Canada’s Supreme Court ruled in 2013 that a major Toronto Hospital could not withdraw life-support from a minimally conscious and severely brain-damaged man without his family’s consent.

Now, in another sign of these extraordinary times, the Ontario government is being asked to temporarily suspend the law requiring doctors get consent of patients or families before withdrawing a ventilator or other life-sustaining treatment from people facing a grim prognosis, should COVID-19 crush hospitals.

The recommendation for an Executive Order to suspend the province’s Health Care Consent Act for withdrawal of treatment in the ICU, should the situation become so dire, comes as Ontario, Quebec and other provinces prepare protocols to determine who should get critical care — and who should be left behind — if hospitals are flooded with COVID patients.

The request, deeply disturbing to disability advocacy groups, comes from Ontario’s COVID-19 Bioethics Table, which is recommending that the province ensure “liability protection for all those who would be involved in implementing the Proposed Framework … including an Emergency Order related to any aspect requiring a deviation for the Health Care Consent Act.” The act requires doctors obtain agreement from patients, or their substitute decision makers, with disputes resolved by the Consent and Capacity Board, an independent tribunal.

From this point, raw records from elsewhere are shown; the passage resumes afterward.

-- ==== Sys2Proof/Laws/Direct.lean ====
section
/-! SUPPORT. What a T-state outside every schedule can do, that T-states add up over the calls that make them, and that
they keep the Z80's position one the contract has. -/

namespace Sys2Proof.Machine

/-- A second direct call finds the desync made. -/
theorem directDesync_of_lost {s : State} (h : s.rst = .released → s.sync = .lost) : directDesync s = s := by
  unfold directDesync
  split
  · rename_i hr
    have := h hr
    cases s
    simp_all [raiseDesync]
  · rfl

/-! ## One T-state of the contract -/

/-- No write reaches an overridden RAM (10_state.md R23; 41_channel_ops.md R115). -/
theorem tick_memory_overridden {m : TState.CycleState} (h : m.ramOvr = .asserted) : (TState.tick m).memory = m.memory := by
  simp only [TState.tick, TState.afterFetch, TState.afterOperand]
  (repeat' split) <;> simp_all

theorem tick_memory_wf {m : TState.CycleState} (h : m.memory.wf = true) : (TState.tick m).memory.wf = true := by
  simp only [TState.tick, TState.afterFetch, TState.afterOperand]
  (repeat' split) <;> first | exact h | exact Memory.wf_write h m.hl.isLt _

/-- The contract keeps its T-state counts, or leaves what it describes. -/
theorem tick_phase {m : TState.CycleState} (h : m.phase.legal) :
    (TState.tick m).phase.legal ∨ (TState.tick m).phase = .other := by
  obtain ⟨_, _, _, phase, _⟩ := m
  cases phase <;> simp only [Phase.legal] at h <;>
    simp only [TState.tick, TState.afterFetch, TState.afterOperand, TState.afterOpcode] <;>
    (repeat' split) <;> simp only [Phase.legal] <;> simp <;> omega

/-- Only the start of a write cycle, or a T-state of one, leads to a T-state of one. -/
theorem tick_write {m : TState.CycleState} {v : Byte} {t : Nat} (h : (TState.tick m).phase = .writeHl v (t + 1)) :
    ∃ n k, m.phase = .writeHl n k := by
  obtain ⟨_, _, _, phase, _⟩ := m
  cases phase with
  | writeHl n k => exact ⟨n, k, rfl⟩
  | _ =>
    simp only [TState.tick, TState.afterFetch, TState.afterOperand, TState.afterOpcode] at h
    (repeat' split at h) <;> simp at h

/-! ## What T-states can do -/

/-- All that the Z80 can do to a state while it is clocked: its own registers, its position, the count of free values and
memory change, and memory neither in reset nor behind the override. -/
structure ClocksZ80 (s t : State) : Prop where
  clk : t.clk = s.clk
  rst : t.rst = s.rst
  ramOvr : t.ramOvr = s.ramOvr
  dbusDir : t.dbusDir = s.dbusDir
  dbusOut : t.dbusOut = s.dbusOut
  pinTrace : t.pinTrace = s.pinTrace
  pulseTotal : t.pulseTotal = s.pulseTotal
  sync : t.sync = s.sync
  hlLoaded : t.hlLoaded = s.hlLoaded
  pc : t.pc = s.pc
  readTrace : t.readTrace = s.readTrace
  calls : t.calls = s.calls
  returned : t.returned = s.returned
  memory_inReset : s.rst = .asserted → t.memory = s.memory
  memory_overridden : s.ramOvr = .asserted → t.memory = s.memory
  memory_wf : s.memory.wf = true → t.memory.wf = true

theorem ClocksZ80.refl (s : State) : ClocksZ80 s s := by constructor <;> simp

theorem ClocksZ80.trans {s t u : State} (h : ClocksZ80 s t) (g : ClocksZ80 t u) : ClocksZ80 s u := by
  constructor
  case memory_inReset => exact fun r => (g.memory_inReset (h.rst.trans r)).trans (h.memory_inReset r)
  case memory_overridden => exact fun r => (g.memory_overridden (h.ramOvr.trans r)).trans (h.memory_overridden r)
  case memory_wf => exact fun r => g.memory_wf (h.memory_wf r)
  all_goals simp only [h.clk, h.rst, h.ramOvr, h.dbusDir, h.dbusOut, h.pinTrace, h.pulseTotal, h.sync, h.hlLoaded, h.pc,
    h.readTrace, h.calls, h.returned, g.clk, g.rst, g.ramOvr, g.dbusDir, g.dbusOut, g.pinTrace, g.pulseTotal, g.sync,
    g.hlLoaded, g.pc, g.readTrace, g.calls, g.returned]

theorem directTState_clocks {s t : State} (h : directTState s = .next t) : ClocksZ80 s t := by
  unfold directTState at h
  split at h
  · cases h
    constructor <;> simp [tickReset]
  · rename_i hr
    split at h
    · rename_i phase _
      split at h
      · cases h
      · cases h
        constructor
        case memory_inReset => exact fun r => absurd r hr
        case memory_overridden => exact tick_memory_overridden (m := cycleState phase s)
        case memory_wf => exact tick_memory_wf (m := cycleState phase s)
        all_goals rfl
    · cases h
      constructor <;> simp only [tickStarting] <;> split <;> simp
    all_goals
      cases h
      constructor <;> simp only [tickUnknown] <;> split <;> simp_all [Memory.wf_writeAll]

theorem directTStates_clocks {n : Nat} {s t : State} (h : directTStates n s = .next t) : ClocksZ80 s t := by
  induction n generalizing s with
  | zero =>
    cases h
    exact .refl _
  | succ n ih =>
    obtain ⟨u, hu, ht⟩ := andThen_eq_next h
    exact (directTState_clocks hu).trans (ih ht)

theorem clockZ80_clocks {busOp : BusOp} {s t : State} (h : clockZ80 busOp s = .next t) : ClocksZ80 s t := by
  unfold clockZ80 at h
  split at h
  · exact directTStates_clocks h
  · cases h
    constructor <;> simp
  · cases h
    constructor <;> simp
  · split at h <;> cases h
    exact .refl _
  all_goals
    cases h
    exact .refl _

/-! ## T-states add up -/

/-- Pulses add up, whichever calls make them (40_busdriver_ops.md R100). -/
theorem directTStates_add (m n : Nat) (s : State) :
    directTStates (m + n) s = andThen (directTStates m s) (directTStates n) := by
  induction m generalizing s with
  | zero => rw [Nat.zero_add, directTStates, andThen_next]
  | succ m ih =>
    rw [Nat.add_right_comm, directTStates, directTStates]
    cases directTState s with
    | next u => exact ih u
    | fault f => rfl
    | refused r => rfl

/-- The Z80 sees neither the traces nor the queue. -/
theorem directTStates_ghost (n : Nat) (s : State) (trace : List PinEvent) (total : Nat) (calls : List HostCall) :
    directTStates n { s with pinTrace := trace, pulseTotal := total, calls := calls } =
      andThen (directTStates n s) fun t => .next { t with pinTrace := trace, pulseTotal := total, calls := calls } := by
  induction n generalizing s with
  | zero => rfl
  | succ n ih =>
    have h : directTState { s with pinTrace := trace, pulseTotal := total, calls := calls } =
        andThen (directTState s) fun t => .next { t with pinTrace := trace, pulseTotal := total, calls := calls } := by
      unfold directTState
      by_cases hr : s.rst = .asserted
      · rw [if_pos hr, if_pos hr]
        rfl
      · rw [if_neg hr, if_neg hr]
        cases s.z80Place with
        | cycle phase =>
          by_cases hg : TState.fights (cycleState phase s) = true
          · refine (if_pos hg).trans ?_
            simp only [hg, if_true, andThen_fault]
          · refine (if_neg hg).trans ?_
            simp only [hg]
            rfl
        | starting k =>
          simp only [tickStarting]
          split <;> rfl
        | resetting k =>
          simp only [tickUnknown]
          split <;> rfl
        | unknown =>
          simp only [tickUnknown]
          split <;> rfl
    rw [directTStates, directTStates, h]
    cases directTState s with
    | next u => exact ih u
    | fault f => rfl
    | refused r => rfl

/-- The T-states of a fetch that take no byte only move the place in it (41_channel_ops.md R115). -/
theorem directTStates_fetch {s : State} {k : Nat} (n : Nat) (hr : s.rst = .released)
    (hp : s.z80Place = .cycle (.fetch k)) (hf : busFight s = false) (hk : k + n ≤ 2) :
    directTStates n s = .next { s with z80Place := .cycle (.fetch (k + n)) } := by
  induction n generalizing s k with
  | zero => cases s; simp_all [directTStates]
  | succ n ih =>
    have h : directTState s = .next { s with z80Place := .cycle (.fetch (k + 1)) } := by
      have hk2 : k ≠ 2 := by omega
      have hg : TState.fights (cycleState (.fetch k) s) = false := by
        simpa [TState.fights, cycleState, TState.inWriteCycle, TState.ofState, busFight] using hf
      simp only [directTState, hr, hp, hg]
      simp [tickCycle, TState.tick, cycleState, TState.ofState, hk2, placeOf, hr]
    rw [directTStates, h, andThen_next,
      ih (s := { s with z80Place := .cycle (.fetch (k + 1)) }) hr rfl hf (by omega), Nat.add_assoc, Nat.add_comm 1]

/-! ## The position stays one the contract has -/

theorem placeOf_ok {s : State} {phase : Phase} (hr : s.rst = .released) (hs : s.sync ≠ .unknown)
    (h : phase.legal ∨ phase = .other) : (placeOf phase).ok s := by
  cases phase <;> simp_all [placeOf, Z80Place.ok]

/-- A T-state keeps the position one the contract has, in a desync or in reset. -/
theorem directTState_place {s t : State} (hs : s.rst = .released → s.sync ≠ .unknown) (hp : s.z80Place.ok s)
    (h : directTState s = .next t) : t.z80Place.ok t := by
  unfold directTState at h
  split at h
  · rename_i hr
    cases h
    simp only [tickReset]
    split <;> simp [Z80Place.ok, hr]
  · rename_i hr
    split at h
    · rename_i phase hc
      rw [hc] at hp
      split at h
      · cases h
      · cases h
        exact placeOf_ok hp.1 hp.2.1 (tick_phase hp.2.2)
    · rename_i n hc
      rw [hc] at hp
      cases h
      simp only [tickStarting]
      split
      · exact ⟨hp.1, hs hp.1, Nat.zero_le 2⟩
      · refine ⟨hp.1, ?_⟩
        have := hp.2
        omega
    all_goals
      cases h
      simp only [tickUnknown]
      split <;> simp [Z80Place.ok]

/-- A T-state that leaves the Z80 driving its own byte was none in which the controller drove (93_implementation_defined.md
U3). -/
theorem directTState_undriven {s t : State} (h : directTState s = .next t) {v : Byte} {k : Nat}
    (hw : t.z80Place = .cycle (.writeHl v (k + 1))) : t.dbusDir = .inPullup := by
  rw [(directTState_clocks h).dbusDir]
  unfold directTState at h
  split at h
  · cases h
    simp only [tickReset] at hw
    split at hw <;> simp at hw
  · split at h
    · split at h
      · cases h
      · rename_i phase hc hf
        cases h
        have hq : (TState.tick (cycleState phase s)).phase = .writeHl v (k + 1) := by
          simp only [tickCycle] at hw
          unfold placeOf at hw
          split at hw <;> simp_all
        obtain ⟨n, j, hj⟩ := tick_write hq
        have : phase = .writeHl n j := hj
        subst this
        cases hd : s.dbusDir with
        | inPullup => rfl
        | out => simp [TState.fights, cycleState, TState.ofState, TState.inWriteCycle, hd] at hf
    · cases h
      simp only [tickStarting] at hw
      split at hw <;> simp at hw
    all_goals
      cases h
      simp only [tickUnknown] at hw
      split at hw <;> simp at hw

/-- Pulses keep both, out of reset from a desync on. -/
theorem directTStates_place {n : Nat} {s t : State} (hs : s.rst = .released → s.sync ≠ .unknown) (hp : s.z80Place.ok s)
    (hw : ∀ v k, s.z80Place = .cycle (.writeHl v (k + 1)) → s.dbusDir = .inPullup) (h : directTStates n s = .next t) :
    t.z80Place.ok t ∧ ∀ v k, t.z80Place = .cycle (.writeHl v (k + 1)) → t.dbusDir = .inPullup := by
  induction n generalizing s with
  | zero =>
    cases h
    exact ⟨hp, hw⟩
  | succ n ih =>
    obtain ⟨u, hu, ht⟩ := andThen_eq_next h
    have e := directTState_clocks hu
    exact ih (by rw [e.rst, e.sync]; exact hs) (directTState_place hs hp hu)
      (fun v k => directTState_undriven hu) ht

end Sys2Proof.Machine
end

This week, the Ontario Critical Care Covid Command Centre issued an “emergency standard of care” to prepare hospitals for the worst-case scenario, an Italy-like surge in demand for critical care. The over-arching objective, the document states, is to “save the most lives in the most ethical manner possible.”

A critical care triage should be considered an option of last resort, invoked only after all reasonable attempts have been made to move people to other hospitals where there is space and staff to care for them, and only for as long as the surge lasts, the document says.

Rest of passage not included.